VectorSnapshotSizeBytes prometheus.Gauge
// VectorSnapshotLoadTotal counts startup snapshot loads, labeled
// {result=success|missing|corrupt}. corrupt = magic/version/crc/decode
// failure — caller falls back to a full DB rebuild.
VectorSnapshotLoadTotal *prometheus.CounterVec
// VectorReplayLogsTotal accumulates rows processed by ReplayFromDB
// across the daemon's lifetime. The rate spikes only at startup
// (catching the snapshot→now gap), then stays flat.
VectorReplayLogsTotal prometheus.Counter
// contains filtered or unexported fields
}
Metrics holds all internal Prometheus metrics for OtelContext self-monitoring.
func (*Metrics) DecrementActiveConns ¶
func (m *Metrics) DecrementActiveConns()
func (*Metrics) GetHealthStats ¶
func (m *Metrics) GetHealthStats() HealthStats
func (*Metrics) HealthHandler ¶
func (m *Metrics) HealthHandler() http.HandlerFunc
func (*Metrics) HealthWSHandler ¶
func (m *Metrics) HealthWSHandler() http.HandlerFunc
HealthWSHandler returns an HTTP handler that upgrades to WebSocket and pushes HealthStats snapshots every 3 seconds. An immediate snapshot is sent on connection so the client never has to wait for the first tick.
func (*Metrics) IncrementActiveConns ¶
func (m *Metrics) IncrementActiveConns()
func (*Metrics) ObserveDBLatency ¶
func (*Metrics) ObserveIngestDuration ¶
ObserveIngestDuration records an end-to-end OTLP Export latency for the given signal. Callers should pass time.Since(start) measured from the very start of the Export handler. Nil-safe so the OTLP servers can be wired without a Metrics instance during tests.

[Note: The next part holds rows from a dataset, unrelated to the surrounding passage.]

/-- R135: CLEAR. -/
def Obligations.ClearSendsZeroPages : Prop :=
  (∀ rest : List Byte, decodeHost (0x13#8 :: rest) = .command .clearDisplay rest) ∧
  ∀ s : State, exec .clearDisplay s =
    .next ((s.sent (pageTransfers fun _ => List.replicate 128 0x00#8)).answered
      [0x00#8, BitVec.ofNat 8 (s.failures 32)])

/-- R164: FLUSH. -/
def Obligations.FlushSendsTheFrameBuffer : Prop :=
  (∀ rest : List Byte, decodeHost (0x24#8 :: rest) = .command .flush rest) ∧
  ∀ s : State, exec .flush s =
    .next ((s.sent (pageTransfers s.fb.encodePage)).answered [0x00#8, BitVec.ofNat 8 (s.failures 32)])

/-- R231: BEGIN is INIT's transfers, then CLEAR's, with one combined count of failures. -/
def Obligations.BeginSendsInitThenClear : Prop :=
  (∀ rest : List Byte, decodeHost (0x50#8 :: rest) = .command .beginSession rest) ∧
  ∀ s : State, exec .beginSession s =
    .next ((s.sent ((s.params.initSeq.toList.map fun b => [0x00#8, b]) ++
        pageTransfers fun _ => List.replicate 128 0x00#8)).answered
      [0x00#8, BitVec.ofNat 8 (s.failures 59)])

/-- R139: how many transfers and bytes the composite commands send, one animation frame being a flush. -/
def Obligations.TransferCountsAndSizes : Prop :=
  let bytes := fun ws : List Wire => (ws.map fun w => w.bytes.length).sum
  (∀ seq : Vector Byte 27, (initWires seq.toList).length = 27 ∧ bytes (initWires seq.toList) = 54) ∧
  (clearWires.length = 32 ∧ bytes clearWires = 1080) ∧
  (∀ fb : Memory, (flushWires fb).length = 32 ∧ bytes (flushWires fb) = 1080) ∧
  (∀ seq : Vector Byte 27,
    (initWires seq.toList ++ clearWires).length = 59 ∧ bytes (initWires seq.toList ++ clearWires) = 1134)

/-- R85, R86, R88, R89, R91: the wire rows that are transfers (that a row is executed so is log 11). -/
def Obligations.WireRowsAreOneTransferEach : Prop :=
  ∀ s : State,
    (∀ cmd : Byte, exec (.wCmd cmd) s = .next (s.sent [[0x00#8, cmd]])) ∧
    (∀ payload : List Byte, exec (.wData payload) s = .next (s.sent [0x40#8 :: payload])) ∧
    (∀ p : BitVec 3, exec (.pageSelect p) s = .next (s.sent [[0x00#8, BitVec.ofNat 8 (0xB0 + p.toNat)]])) ∧
    exec .colLow s = .next (s.sent [[0x00#8, 0x00#8]]) ∧
    exec .colHigh s = .next (s.sent [[0x00#8, 0x10#8]]) ∧
    (∀ k : Fin 27, exec (.initByte k) s = .next (s.sent [[0x00#8, s.params.initSeq[k.val]]]))

/-- R131, R87: the control byte of `F_CTRL`'s kind leaves it for `F_PAYLOAD`. A control byte of the other kind, and one
in another framer state, have no edge in R131: what they do is the model's choice (log 13), and so is that `F_CTRL` holds
the payload. -/
def Obligations.ControlByteEntersPayload : Prop :=
  ∀ (d : Bool) (s : State), exec (.ctrlByte d) s =
    .next { s with
      framer := .payload (if d then .data else .cmd)
        (match s.framer with
        | .ctrl _ p => p
        | .idle => []
        | .payload _ _ _ => []
        | .wait _ => []) 0 }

func (*Metrics) RecordIngestion ¶
func (*Metrics) RecordVectorReplayLogs ¶
RecordVectorReplayLogs adds rows processed by ReplayFromDB to the lifetime counter. Called once after the startup tail-replay completes.
func (*Metrics) RecordVectorSnapshotLoad ¶
RecordVectorSnapshotLoad is the observer hook for startup snapshot loads. result is "success", "missing" (first start, no prior file), or "corrupt" (any decode/CRC/version error → full rebuild fallback).

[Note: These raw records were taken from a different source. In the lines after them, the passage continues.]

/-- A whole command keeps the invariant and leaves the sequencer idle (R28, R77). -/
theorem exec {i : Instr} {t : State} (h : s.Inv) (hf : s.framer = .idle) (hq : s.seq = Seq.idle)
    (hi : i.isHost = true) (ht : exec i s = .next t) : t.Inv ∧ t.seq = Seq.idle := by
  obtain ⟨frame, u, hu, rfl⟩ := exec_hostEffect hi ht
  obtain ⟨hinv, huf, huq⟩ := h.hostEffect hf hq hu
  exact ⟨hinv.respond huf huq frame, huq⟩

/-- A command without transfers whose response is owed: the port stays busy, so that it may still be abandoned. -/
theorem owing {t : State} (ht : t.Inv) (hb : s.port.busy = true) (hq : s.seq = Seq.idle) (htq : t.seq = Seq.idle) :
    (owing s t).Inv :=
  have hphase : (Machine.owing s t).seq.phase = t.seq.phase := by simp [hq, htq]
  have hpending : (Machine.owing s t).seq.pending = t.seq.pending := by simp [hq, htq]
  { ht with
    quiet := by simp [hb]
    running := by rw [hphase]; exact ht.running
    framesLeft := by rw [hphase]; exact ht.framesLeft
    noOverlap := by rw [hphase, hpending]; exact ht.noOverlap }

theorem loadWires (h : s.Inv) (hb : s.port.busy = true) (hq : s.seq = Seq.idle) (ws : List Wire) (r : Reply) :
    (loadWires ws r s).Inv :=
  have hphase : s.seq.phase = .idle := by rw [hq]; rfl
  { h with
    quiet := by simp [hb]
    running := by simpa [hphase] using h.running
    framesLeft := by simp
    noOverlap := by simp }

theorem loadRun (h : s.Inv) (hb : s.port.busy = true) (hf : s.framer = .idle) (n : U32) (fps : F64) :
    (loadRun n fps s).Inv :=
  { h with
    indexLe := Nat.zero_le _
    idleZero := fun hi => nomatch hi
    doneAll := fun hi => nomatch hi
    quiet := by simp [hb]
    running := by simp
    framesLeft := by simp
    noOverlap := fun _ => ⟨rfl, hf⟩ }

theorem loadTransfers {i : Instr} {t : State} (h : s.Inv) (hb : s.port.busy = true) (hf : s.framer = .idle)
    (hq : s.seq = Seq.idle) (ht : loadTransfers i s = some t) : t.Inv := by
  cases i with
  | sendCmd | sendData | initDisplay | clearDisplay | flush | beginSession =>
    cases ht
    exact h.loadWires hb hq _ _
  | runAnim duration fps =>
    simp only [Machine.loadTransfers] at ht
    split at ht <;> cases ht
    exact h.loadRun hb hf _ fps
  | _ => cases ht

/-- A command taken up, its response still owed (R58 item 1, log 24). -/
theorem loadCommand {i : Instr} {t : State} (h : s.Inv) (hb : s.port.busy = true) (hf : s.framer = .idle)
    (hq : s.seq = Seq.idle) (hi : i.isHost = true) (ht : loadCommand i s = .next t) : t.Inv := by
  simp only [Machine.loadCommand] at ht
  split at ht
  next l hl => cases ht; exact h.loadTransfers hb hf hq hl
  next =>
    split at ht <;> cases ht
    next u hu =>
      obtain ⟨hinv, huq⟩ := h.exec hf hq hi hu
      exact hinv.owing hb hq huq

/-! The sequencer's actions, by what `SEQ` holds. -/

theorem seqAction_of_pending (h : s.Inv) (hb : s.port.busy = true) (g : Trig) {w : Wire} {ws : List Wire}
    (hp : s.seq.pending = w :: ws) : (seqAction g s).Inv := by
  simp only [seqAction, hp]
  exact { h with
    quiet := by simp [hb]
    noOverlap := fun hc => by simpa [hp] using (h.noOverlap hc).1 }

theorem seqAction_of_idle (h : s.Inv) (hf : s.framer = .idle) (g : Trig) (hp : s.seq.pending = [])
    (hphase : s.seq.phase = .idle) : (seqAction g s).Inv := by
  simp only [seqAction, hp, hphase]
  exact { h with
    quiet := fun _ => ⟨hf, rfl⟩
    running := by simpa [hphase, Seq.idle] using h.running
    framesLeft := by simp [Seq.idle]
    noOverlap := by simp [Seq.idle] }

theorem seqAction_of_render (h : s.Inv) (hb : s.port.busy = true) (g : Trig) (hp : s.seq.pending = [])
    (hphase : s.seq.phase = .render) : (seqAction g s).Inv := by
  have hrun : s.anim.state = .rendering := h.running.2 (by simp [hphase])
  simp only [seqAction, hp, hphase]
  split
  next hlt =>
    exact { h with
      memWf := triangleImage_wf _
      quiet := by simp [hb]
      running := by simp [hrun]
      framesLeft := fun _ => hlt
      noOverlap := by simp }
  next hge =>
    exact { h with
      idleZero := fun hi => nomatch hi
      doneAll := fun _ => BitVec.eq_of_toNat_eq (Nat.le_antisymm h.indexLe (Nat.not_lt.1 hge))
      quiet := by simp [hb]
      running := by simp
      framesLeft := by simp
      noOverlap := by simp }

theorem seqAction_of_send (h : s.Inv) (hb : s.port.busy = true) (hf : s.framer = .idle) (g : Trig)
    (hp : s.seq.pending = []) (hphase : s.seq.phase = .send) : (seqAction g s).Inv := by
  simp only [seqAction, hp, hphase]
  exact { h with
    quiet := by simp [hb]
    running := by simpa [hphase] using h.running
    framesLeft := fun _ => h.framesLeft (.inl hphase)
    noOverlap := fun _ => ⟨rfl, hf⟩ }

theorem seqAction_of_pace (h : s.Inv) (hb : s.port.busy = true) (hf : s.framer = .idle) (g : Trig)
    (hp : s.seq.pending = []) (hphase : s.seq.phase = .pace) : (seqAction g s).Inv := by
  have hrun : s.anim.state = .rendering := h.running.2 (by simp [hphase])
  have hlt : s.anim.index.toNat < s.anim.count.toNat := h.framesLeft (.inr hphase)
  have hnext : (s.anim.index + 1).toNat ≤ s.anim.count.toNat := by
    have := s.anim.count.isLt
    rw [BitVec.toNat_add_of_lt] <;> simp <;> omega
  simp only [seqAction, hp, hphase]
  exact { h with
    indexLe := hnext
    idleZero := by simp [hrun]
    doneAll := by simp [hrun]
    quiet := by simp [hb]
    running := by simp [hrun]
    framesLeft := by simp
    noOverlap := fun _ => ⟨rfl, hf⟩ }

func (*Metrics) RecordVectorSnapshotWrite ¶
RecordVectorSnapshotWrite is the observer hook the vectordb snapshot path calls after each WriteSnapshot attempt. result is "success" or "failure"; size is the on-disk byte count after a successful rename (zero on failure).
func (*Metrics) SampleDBPoolStats ¶
SampleDBPoolStats writes the live pool stats into the DBPool* gauges. Safe to call from a ticker goroutine. A nil receiver or a nil *sql.DB is a no-op so callers don't need to guard at every call site.
WaitCount and WaitDuration from sql.DBStats are cumulative values (always monotonically increasing) — operators should compute rate() over them.
func (*Metrics) SetActiveConnections ¶
func (*Metrics) SetDLQSize ¶
func (*Metrics) StartRuntimeMetrics ¶
func (m *Metrics) StartRuntimeMetrics()
StartRuntimeMetrics samples Go runtime stats every 15 seconds.